**What is needed:**
Look below for the lines from the one with "congrArg (· + sext32 off) hb" to the one with "theorem AgreeOffRegs.lockstep_readInteger (h", and copy exactly those lines, both ends included.

**Data:**
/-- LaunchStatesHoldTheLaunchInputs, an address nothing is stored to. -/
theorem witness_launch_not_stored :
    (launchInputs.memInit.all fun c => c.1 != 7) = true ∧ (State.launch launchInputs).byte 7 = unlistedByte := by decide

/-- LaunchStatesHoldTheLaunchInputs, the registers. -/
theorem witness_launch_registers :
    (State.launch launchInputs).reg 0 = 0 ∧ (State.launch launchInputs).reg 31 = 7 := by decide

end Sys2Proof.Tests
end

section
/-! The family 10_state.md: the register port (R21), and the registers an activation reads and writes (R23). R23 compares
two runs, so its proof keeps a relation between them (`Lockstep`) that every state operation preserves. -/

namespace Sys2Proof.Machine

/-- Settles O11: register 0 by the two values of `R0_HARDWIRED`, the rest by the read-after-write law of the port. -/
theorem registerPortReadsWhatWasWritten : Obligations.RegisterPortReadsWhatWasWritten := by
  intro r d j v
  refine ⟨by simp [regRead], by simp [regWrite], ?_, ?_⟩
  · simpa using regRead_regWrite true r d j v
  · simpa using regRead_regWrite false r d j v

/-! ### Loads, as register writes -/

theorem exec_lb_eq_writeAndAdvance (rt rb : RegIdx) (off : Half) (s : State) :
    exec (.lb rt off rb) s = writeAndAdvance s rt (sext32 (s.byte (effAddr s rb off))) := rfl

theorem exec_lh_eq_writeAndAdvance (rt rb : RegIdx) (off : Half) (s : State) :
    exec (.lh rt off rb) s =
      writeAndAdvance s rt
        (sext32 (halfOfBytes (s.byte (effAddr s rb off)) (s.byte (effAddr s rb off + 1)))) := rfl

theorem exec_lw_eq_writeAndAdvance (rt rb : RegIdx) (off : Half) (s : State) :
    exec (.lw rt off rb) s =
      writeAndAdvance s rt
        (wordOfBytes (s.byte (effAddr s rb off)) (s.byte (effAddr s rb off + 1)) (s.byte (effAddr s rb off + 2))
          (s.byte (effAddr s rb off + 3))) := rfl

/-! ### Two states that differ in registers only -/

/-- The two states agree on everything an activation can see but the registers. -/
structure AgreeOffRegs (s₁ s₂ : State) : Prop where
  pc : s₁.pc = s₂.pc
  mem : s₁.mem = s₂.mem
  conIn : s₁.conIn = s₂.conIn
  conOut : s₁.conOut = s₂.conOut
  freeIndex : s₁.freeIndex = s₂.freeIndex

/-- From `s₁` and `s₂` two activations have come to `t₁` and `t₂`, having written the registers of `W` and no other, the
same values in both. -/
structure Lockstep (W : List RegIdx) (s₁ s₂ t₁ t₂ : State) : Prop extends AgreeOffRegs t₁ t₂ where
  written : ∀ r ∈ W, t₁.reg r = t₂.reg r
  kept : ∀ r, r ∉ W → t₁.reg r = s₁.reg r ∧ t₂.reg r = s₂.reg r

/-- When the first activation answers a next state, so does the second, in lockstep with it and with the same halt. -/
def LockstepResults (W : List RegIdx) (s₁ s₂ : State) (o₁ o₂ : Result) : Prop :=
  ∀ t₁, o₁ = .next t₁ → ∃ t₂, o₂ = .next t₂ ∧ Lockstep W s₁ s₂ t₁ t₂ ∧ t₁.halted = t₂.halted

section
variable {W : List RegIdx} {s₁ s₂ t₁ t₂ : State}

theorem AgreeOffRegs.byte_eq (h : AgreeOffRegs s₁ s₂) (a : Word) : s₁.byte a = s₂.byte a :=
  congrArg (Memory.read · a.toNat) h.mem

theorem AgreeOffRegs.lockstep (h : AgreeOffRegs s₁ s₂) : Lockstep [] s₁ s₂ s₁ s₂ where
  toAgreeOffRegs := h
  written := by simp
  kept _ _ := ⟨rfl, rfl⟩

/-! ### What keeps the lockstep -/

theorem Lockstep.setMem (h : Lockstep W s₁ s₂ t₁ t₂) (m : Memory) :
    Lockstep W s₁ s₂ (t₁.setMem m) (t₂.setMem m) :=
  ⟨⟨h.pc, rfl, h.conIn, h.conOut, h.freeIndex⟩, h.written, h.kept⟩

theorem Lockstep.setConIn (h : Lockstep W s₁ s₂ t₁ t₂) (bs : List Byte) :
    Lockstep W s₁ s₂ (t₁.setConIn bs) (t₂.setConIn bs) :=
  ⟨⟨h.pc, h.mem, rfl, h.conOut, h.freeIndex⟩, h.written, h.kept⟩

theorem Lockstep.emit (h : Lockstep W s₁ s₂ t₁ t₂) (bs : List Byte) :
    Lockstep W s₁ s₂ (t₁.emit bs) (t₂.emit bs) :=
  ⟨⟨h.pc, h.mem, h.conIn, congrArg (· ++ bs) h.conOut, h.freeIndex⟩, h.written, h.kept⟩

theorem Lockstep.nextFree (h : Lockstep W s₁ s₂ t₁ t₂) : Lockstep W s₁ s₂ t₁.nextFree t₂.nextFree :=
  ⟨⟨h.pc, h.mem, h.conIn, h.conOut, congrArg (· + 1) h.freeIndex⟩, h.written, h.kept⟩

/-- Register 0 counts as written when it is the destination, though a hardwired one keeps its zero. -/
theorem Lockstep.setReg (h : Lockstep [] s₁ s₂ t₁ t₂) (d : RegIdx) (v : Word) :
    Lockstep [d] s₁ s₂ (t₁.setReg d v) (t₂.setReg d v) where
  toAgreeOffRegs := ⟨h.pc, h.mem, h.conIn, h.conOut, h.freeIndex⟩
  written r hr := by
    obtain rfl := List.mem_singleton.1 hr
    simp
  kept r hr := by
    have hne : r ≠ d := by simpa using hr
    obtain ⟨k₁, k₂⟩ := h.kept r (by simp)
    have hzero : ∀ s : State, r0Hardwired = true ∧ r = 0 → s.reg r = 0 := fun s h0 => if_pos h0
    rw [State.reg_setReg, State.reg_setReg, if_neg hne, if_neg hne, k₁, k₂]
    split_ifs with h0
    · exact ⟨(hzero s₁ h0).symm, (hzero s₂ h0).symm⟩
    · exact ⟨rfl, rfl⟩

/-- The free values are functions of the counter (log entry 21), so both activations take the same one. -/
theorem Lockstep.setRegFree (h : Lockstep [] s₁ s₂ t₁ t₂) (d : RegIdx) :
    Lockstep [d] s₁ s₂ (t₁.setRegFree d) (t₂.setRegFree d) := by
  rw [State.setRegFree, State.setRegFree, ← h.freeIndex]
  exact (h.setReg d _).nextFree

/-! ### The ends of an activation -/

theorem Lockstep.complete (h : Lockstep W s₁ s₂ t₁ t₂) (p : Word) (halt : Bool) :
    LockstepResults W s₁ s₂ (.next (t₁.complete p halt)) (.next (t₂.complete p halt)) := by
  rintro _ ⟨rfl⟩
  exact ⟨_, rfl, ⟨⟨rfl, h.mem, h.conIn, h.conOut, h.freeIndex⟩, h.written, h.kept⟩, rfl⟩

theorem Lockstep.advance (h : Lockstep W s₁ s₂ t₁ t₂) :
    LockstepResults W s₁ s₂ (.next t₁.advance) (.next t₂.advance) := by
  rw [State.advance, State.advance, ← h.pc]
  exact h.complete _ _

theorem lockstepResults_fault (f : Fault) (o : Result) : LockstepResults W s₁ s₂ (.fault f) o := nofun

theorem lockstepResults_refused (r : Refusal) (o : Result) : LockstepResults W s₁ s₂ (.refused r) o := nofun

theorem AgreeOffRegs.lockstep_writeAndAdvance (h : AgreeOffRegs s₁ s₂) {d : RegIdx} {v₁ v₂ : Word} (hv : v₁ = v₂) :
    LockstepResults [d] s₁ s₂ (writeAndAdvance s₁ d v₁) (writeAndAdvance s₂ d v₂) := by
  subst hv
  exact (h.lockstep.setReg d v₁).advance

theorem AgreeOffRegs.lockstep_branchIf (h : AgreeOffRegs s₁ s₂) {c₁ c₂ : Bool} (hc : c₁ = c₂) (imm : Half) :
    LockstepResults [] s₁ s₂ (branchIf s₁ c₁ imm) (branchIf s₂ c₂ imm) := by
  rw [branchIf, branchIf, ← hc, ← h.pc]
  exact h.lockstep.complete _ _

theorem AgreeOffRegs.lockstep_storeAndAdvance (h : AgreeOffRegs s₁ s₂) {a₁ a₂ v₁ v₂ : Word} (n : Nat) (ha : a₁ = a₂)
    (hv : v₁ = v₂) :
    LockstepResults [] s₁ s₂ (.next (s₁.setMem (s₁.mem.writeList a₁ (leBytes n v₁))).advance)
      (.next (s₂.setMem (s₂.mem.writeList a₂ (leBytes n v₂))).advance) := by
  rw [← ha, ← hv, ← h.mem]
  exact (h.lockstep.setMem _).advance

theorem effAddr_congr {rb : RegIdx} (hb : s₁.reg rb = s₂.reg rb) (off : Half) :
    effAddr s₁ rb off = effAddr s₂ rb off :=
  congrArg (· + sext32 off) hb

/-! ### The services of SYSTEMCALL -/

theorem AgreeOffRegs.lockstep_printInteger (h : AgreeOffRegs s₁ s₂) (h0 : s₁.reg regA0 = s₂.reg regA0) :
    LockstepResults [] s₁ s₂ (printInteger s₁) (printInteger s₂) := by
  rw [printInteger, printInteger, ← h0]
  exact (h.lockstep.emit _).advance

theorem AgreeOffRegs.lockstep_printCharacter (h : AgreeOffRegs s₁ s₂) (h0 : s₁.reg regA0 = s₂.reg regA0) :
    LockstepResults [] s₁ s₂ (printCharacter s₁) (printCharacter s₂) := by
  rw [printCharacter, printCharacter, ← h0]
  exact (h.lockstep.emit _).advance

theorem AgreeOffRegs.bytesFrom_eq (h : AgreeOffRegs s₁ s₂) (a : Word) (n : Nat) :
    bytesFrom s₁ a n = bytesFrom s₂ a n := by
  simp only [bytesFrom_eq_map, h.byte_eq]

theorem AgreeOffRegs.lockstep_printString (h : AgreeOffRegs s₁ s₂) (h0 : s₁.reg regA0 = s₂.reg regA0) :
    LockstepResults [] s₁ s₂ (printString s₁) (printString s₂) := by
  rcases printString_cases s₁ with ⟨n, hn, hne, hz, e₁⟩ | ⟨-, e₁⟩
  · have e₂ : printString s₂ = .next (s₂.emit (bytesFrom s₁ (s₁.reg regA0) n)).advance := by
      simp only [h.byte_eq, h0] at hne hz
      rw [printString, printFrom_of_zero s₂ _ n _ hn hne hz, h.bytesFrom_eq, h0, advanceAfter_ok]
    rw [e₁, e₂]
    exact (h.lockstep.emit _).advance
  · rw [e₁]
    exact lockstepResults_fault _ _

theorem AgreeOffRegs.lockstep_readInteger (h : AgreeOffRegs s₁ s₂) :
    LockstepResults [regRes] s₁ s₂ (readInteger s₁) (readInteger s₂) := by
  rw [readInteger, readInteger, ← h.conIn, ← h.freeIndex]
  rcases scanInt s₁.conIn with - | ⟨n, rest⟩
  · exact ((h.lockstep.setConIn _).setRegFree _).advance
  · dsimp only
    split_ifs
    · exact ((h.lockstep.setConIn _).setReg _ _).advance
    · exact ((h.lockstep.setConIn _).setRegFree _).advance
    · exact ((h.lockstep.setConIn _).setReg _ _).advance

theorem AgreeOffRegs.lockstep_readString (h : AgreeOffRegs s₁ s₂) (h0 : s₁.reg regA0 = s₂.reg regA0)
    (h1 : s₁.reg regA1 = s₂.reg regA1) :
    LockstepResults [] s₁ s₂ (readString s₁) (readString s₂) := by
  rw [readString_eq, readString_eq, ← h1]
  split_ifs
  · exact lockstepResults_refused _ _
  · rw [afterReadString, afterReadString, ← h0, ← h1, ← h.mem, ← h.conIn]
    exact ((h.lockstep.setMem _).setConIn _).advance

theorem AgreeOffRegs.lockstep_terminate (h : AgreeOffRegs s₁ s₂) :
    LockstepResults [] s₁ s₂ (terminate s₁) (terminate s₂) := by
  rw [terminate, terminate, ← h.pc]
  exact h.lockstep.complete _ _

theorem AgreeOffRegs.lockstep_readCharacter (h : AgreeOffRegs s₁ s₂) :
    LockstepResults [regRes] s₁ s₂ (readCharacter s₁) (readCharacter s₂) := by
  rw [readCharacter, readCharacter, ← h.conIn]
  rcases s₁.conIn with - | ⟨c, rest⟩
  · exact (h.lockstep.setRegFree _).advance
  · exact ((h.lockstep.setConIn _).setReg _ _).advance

**Exercise answer:**
  congrArg (· + sext32 off) hb

/-! ### The services of SYSTEMCALL -/

theorem AgreeOffRegs.lockstep_printInteger (h : AgreeOffRegs s₁ s₂) (h0 : s₁.reg regA0 = s₂.reg regA0) :
    LockstepResults [] s₁ s₂ (printInteger s₁) (printInteger s₂) := by
  rw [printInteger, printInteger, ← h0]
  exact (h.lockstep.emit _).advance

theorem AgreeOffRegs.lockstep_printCharacter (h : AgreeOffRegs s₁ s₂) (h0 : s₁.reg regA0 = s₂.reg regA0) :
    LockstepResults [] s₁ s₂ (printCharacter s₁) (printCharacter s₂) := by
  rw [printCharacter, printCharacter, ← h0]
  exact (h.lockstep.emit _).advance

theorem AgreeOffRegs.bytesFrom_eq (h : AgreeOffRegs s₁ s₂) (a : Word) (n : Nat) :
    bytesFrom s₁ a n = bytesFrom s₂ a n := by
  simp only [bytesFrom_eq_map, h.byte_eq]

theorem AgreeOffRegs.lockstep_printString (h : AgreeOffRegs s₁ s₂) (h0 : s₁.reg regA0 = s₂.reg regA0) :
    LockstepResults [] s₁ s₂ (printString s₁) (printString s₂) := by
  rcases printString_cases s₁ with ⟨n, hn, hne, hz, e₁⟩ | ⟨-, e₁⟩
  · have e₂ : printString s₂ = .next (s₂.emit (bytesFrom s₁ (s₁.reg regA0) n)).advance := by
      simp only [h.byte_eq, h0] at hne hz
      rw [printString, printFrom_of_zero s₂ _ n _ hn hne hz, h.bytesFrom_eq, h0, advanceAfter_ok]
    rw [e₁, e₂]
    exact (h.lockstep.emit _).advance
  · rw [e₁]
    exact lockstepResults_fault _ _

theorem AgreeOffRegs.lockstep_readInteger (h : AgreeOffRegs s₁ s₂) :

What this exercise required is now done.